I’m using a DDNS service to make my home server available at a fixed domain name. I currently use a self signed certificate, but like to change to let’s encrypt. I have a general question regarding the security with DDNS:
Let’s say I got a lets encrypt certificate for my domain my.ddns.com , but for some reason (my server crashed etc.) I don’t update the IP at my DDNS service provider (after i got a new IP from my ISP), so that the DNS record still contains the old IP address.
Let’s also assume, that some other evil guy (lets call him eve) now gets the IP address assigned that previously was assigned to me and eve (for some reason) knows, that this IP is attached to my.ddns.com.
Is there any security mechanism, that prevents eve from also issuing a letsencryp certificate for my.ddns.com (or even any other provider of free ssl certificates)?
In terms of preventative mechanisms there aren’t any options available to you today that I can think of (other than trying to make sure the IP address is always correct). In terms of reactive mechanisms you could revoke Eve’s certificate once you’ve fixed the A record for the DDNS domain to point to an IP you control. You would need to follow the “Using a different authorized account” approach from this documentation page. The other two revocation options wouldn’t apply (Only Eve has the certificate private key and private key for the owning ACME account).

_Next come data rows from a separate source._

/-! ### Integer instructions -/

/-- The integer instructions; nothing but what is named changes. ADDX adds two words, ADDC two words and the carry flag; C is
the carry out of bit 31 (41 R402, R403); V, SV, AV and SAV as R401 has them (log 48). EQ, NE, LT and GE write 1 or 0 to the
whole register, by the signed values (41 R412; that LT and GE are signed is log 49's). CLO and CLZ count the equal bits from
bit 31 down, CLS the bits below bit 31 that equal it (41 R410, log 49). CMOV moves where D[15] is not zero (41 R411, log 49);
RSTV clears V, SV, AV and SAV and keeps C and every other bit of PSW (41 R407, log 48). -/
def Obligations.IntegerInstructions : Prop :=
  (∀ (len : Len) (c a : DReg) (op : Op2) (s : State),
    (∃ p, exec (.addx len c a op) s = .next
        { s with d := s.d.set c (BitVec.ofNat 32 ((s.dr a).toNat + (s.op2 op).toNat)), psw := p,
                 pc := s.pc + lenBytes len, completed := true } ∧
      AddFlagsSet s.psw p (s.dr a) (s.op2 op) false) ∧
    (∃ p, exec (.addc len c a op) s = .next
        { s with d := s.d.set c (BitVec.ofNat 32 ((s.dr a).toNat + (s.op2 op).toNat + (flagC s.psw).toNat)), psw := p,
                 pc := s.pc + lenBytes len, completed := true } ∧
      AddFlagsSet s.psw p (s.dr a) (s.op2 op) (flagC s.psw))) ∧
  (∀ (len : Len) (c a : DReg) (op : Op2) (s : State),
    let x := (s.dr a).toInt
    let y := (s.op2 op).toInt
    let put := fun (b : Bool) => ({ s with d := s.d.set c (if b then 1 else 0), pc := s.pc + lenBytes len,
                                           completed := true } : State)
    exec (.eq len c a op) s = .next (put (decide (x = y))) ∧
    exec (.ne len c a op) s = .next (put (decide (x ≠ y))) ∧
    exec (.lt len c a op) s = .next (put (decide (x < y))) ∧
    exec (.ge len c a op) s = .next (put (decide (y ≤ x)))) ∧
  (∀ (len : Len) (c a : DReg) (s : State),
    let put := fun (n : Nat) => ({ s with d := s.d.set c (BitVec.ofNat 32 n), pc := s.pc + lenBytes len,
                                          completed := true } : State)
    (∃ n, n ≤ 32 ∧ exec (.clo len c a) s = .next (put n) ∧ (∀ k, k < n → (s.dr a).getLsbD (31 - k) = true) ∧
      (n < 32 → (s.dr a).getLsbD (31 - n) = false)) ∧
    (∃ n, n ≤ 32 ∧ exec (.clz len c a) s = .next (put n) ∧ (∀ k, k < n → (s.dr a).getLsbD (31 - k) = false) ∧
      (n < 32 → (s.dr a).getLsbD (31 - n) = true)) ∧
    (∃ n, n ≤ 31 ∧ exec (.cls len c a) s = .next (put n) ∧
      (∀ k, k < n → (s.dr a).getLsbD (30 - k) = (s.dr a).getLsbD 31) ∧
      (n < 31 → (s.dr a).getLsbD (30 - n) ≠ (s.dr a).getLsbD 31))) ∧
  (∀ (len : Len) (a : DReg) (op : MovSrc) (s : State),
    exec (.cmov len a op) s = .next
      { s with d := if s.dr 15 = 0 then s.d else s.d.set a (s.movSrc op), pc := s.pc + lenBytes len,
               completed := true }) ∧
  (∀ (len : Len) (s : State), ∃ p, exec (.rstv len) s = .next { s with psw := p, pc := s.pc + lenBytes len,
                                                                       completed := true } ∧
    (∀ k, p.getLsbD k = (s.psw.getLsbD k && decide (k < 27 ∨ k = 31))))

/-- TRAPV traps with class 5, TIN 1 and its own address where PSW.V is 1, and otherwise only moves on; TRAPSV the same with
PSW.SV and TIN 2; A[11] of the handler is the address of the instruction, and the trap clears neither V nor SV (41 R405,
R406). -/
def Obligations.AssertionInstructions : Prop :=
  ∀ (len : Len) (s : State),
    let trap := fun (tin : BitVec 8) (t : State) => t = enterTrap 5 tin s.pc s ∧
      (saveFails s = false → t.ar 11 = s.pc ∧ t.dr 15 = tin.setWidth 32 ∧ t.psw.extractLsb' 29 2 = s.psw.extractLsb' 29 2)
    (s.psw.getLsbD 30 = true → ∃ t, exec (.trapv len) s = .next t ∧ trap 1 t) ∧
    (s.psw.getLsbD 30 = false → exec (.trapv len) s = .next { s with pc := s.pc + lenBytes len, completed := true }) ∧
    (s.psw.getLsbD 29 = true → ∃ t, exec (.trapsv len) s = .next t ∧ trap 2 t) ∧
    (s.psw.getLsbD 29 = false → exec (.trapsv len) s = .next { s with pc := s.pc + lenBytes len, completed := true })
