@[simp] theorem takeTrap_lcx : (takeTrap t s).lcx = s.lcx := by cases t <;> simp [takeTrap, recordTrap]
@[simp] theorem takeTrap_isp : (takeTrap t s).isp = s.isp := by cases t <;> simp [takeTrap, recordTrap]
@[simp] theorem takeTrap_biv : (takeTrap t s).biv = s.biv := by cases t <;> simp [takeTrap, recordTrap]
@[simp] theorem takeTrap_btv : (takeTrap t s).btv = s.btv := by cases t <;> simp [takeTrap, recordTrap]
@[simp] theorem takeTrap_syscon : (takeTrap t s).syscon = s.syscon := by cases t <;> simp [takeTrap, recordTrap]
@[simp] theorem takeTrap_prot : (takeTrap t s).prot = s.prot := by cases t <;> simp [takeTrap, recordTrap]
@[simp] theorem takeTrap_mmuCon : (takeTrap t s).mmuCon = s.mmuCon := by cases t <;> simp [takeTrap, recordTrap]
@[simp] theorem takeTrap_mmuAsi : (takeTrap t s).mmuAsi = s.mmuAsi := by cases t <;> simp [takeTrap, recordTrap]
@[simp] theorem takeTrap_mmuTva : (takeTrap t s).mmuTva = s.mmuTva := by cases t <;> simp [takeTrap, recordTrap]
@[simp] theorem takeTrap_mmuTpa : (takeTrap t s).mmuTpa = s.mmuTpa := by cases t <;> simp [takeTrap, recordTrap]
@[simp] theorem takeTrap_mmuTpx : (takeTrap t s).mmuTpx = s.mmuTpx := by cases t <;> simp [takeTrap, recordTrap]
@[simp] theorem takeTrap_tlbA : (takeTrap t s).tlbA = s.tlbA := by cases t <;> simp [takeTrap, recordTrap]
@[simp] theorem takeTrap_tlbB : (takeTrap t s).tlbB = s.tlbB := by cases t <;> simp [takeTrap, recordTrap]
@[simp] theorem takeTrap_dbgsr : (takeTrap t s).dbgsr = s.dbgsr := by cases t <;> simp [takeTrap, recordTrap]
@[simp] theorem takeTrap_exevt : (takeTrap t s).exevt = s.exevt := by cases t <;> simp [takeTrap, recordTrap]
@[simp] theorem takeTrap_crevt : (takeTrap t s).crevt = s.crevt := by cases t <;> simp [takeTrap, recordTrap]
@[simp] theorem takeTrap_swevt : (takeTrap t s).swevt = s.swevt := by cases t <;> simp [takeTrap, recordTrap]
@[simp] theorem takeTrap_trEvt : (takeTrap t s).trEvt = s.trEvt := by cases t <;> simp [takeTrap, recordTrap]
@[simp] theorem takeTrap_dms : (takeTrap t s).dms = s.dms := by cases t <;> simp [takeTrap, recordTrap]
@[simp] theorem takeTrap_dcx : (takeTrap t s).dcx = s.dcx := by cases t <;> simp [takeTrap, recordTrap]
@[simp] theorem takeTrap_endinit : (takeTrap t s).endinit = s.endinit := by cases t <;> simp [takeTrap, recordTrap]
@[simp] theorem takeTrap_nmiPending : (takeTrap t s).nmiPending = s.nmiPending := by cases t <;> simp [takeTrap, recordTrap]
@[simp] theorem takeTrap_platform : (takeTrap t s).platform = s.platform := by cases t <;> simp [takeTrap, recordTrap]
@[simp] theorem takeTrap_inputs : (takeTrap t s).inputs = s.inputs := by cases t <;> simp [takeTrap, recordTrap]
@[simp] theorem takeTrap_recentMaps : (takeTrap t s).recentMaps = s.recentMaps := by cases t <;> simp [takeTrap, recordTrap]
@[simp] theorem takeTrap_breakOuts : (takeTrap t s).breakOuts = s.breakOuts := by cases t <;> simp [takeTrap, recordTrap]

end takeTrap

end Sys2Proof.Machine
end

If you are able to set CAA records with the DynDNS provider for my.ddns.com (I suspect this may not be supported ) you might be able to use a new security feature in the near future when it becomes available in production as a preventative control.
RFC 8657 (“Certification Authority Authorization (CAA) Record Extensions for Account URI and Automatic Certificate Management Environment (ACME) Method Binding”) lets you set an accounturi value in the CAA record. Let’s Encrypt wouldn’t let any ACME accounts except the one listed issue certificates for the domain without updating the CAA record first, even if they could otherwise prove control of the domain (e.g. because of the stale IP address). You could use an accounturi CAA record to restrict issuance to your own ACME account and Eve’s account wouldn’t be authorized.
Let’s Encrypt has support for RFC 8657 in staging, but it isn’t yet supported in production. Support is pending some procedural work with the CA/Browser Forum that’s on the go now.
Hope that helps. Thanks for the question, it was interesting to noodle about
If you’re able to set CAA records you could use a RFC 6844 CAA record that sets an "issuer" policy that only allows the CAs you use (e.g. Let’s Encrypt) to issue for the domain. Our CAA docs have more info. Other CAs are required to check these CAA records and refuse to issue if they are not included as an issuer. This would prevent Eve from using a different SSL certificate provider than ones you allow.
In the situation you describe, eve legitimately controls, through your negligence, my.ddns.com. He shouldn’t, but he does. You should not expect favorable outcomes when you give your adversaries advantages like this.
When you get back the control of your domain via updating the DNS record to point your current IP, the certificate issued by “Eve” could not even be used practically. Clients will not connect to the old IP address, so the malicious certificate will not be presented to them.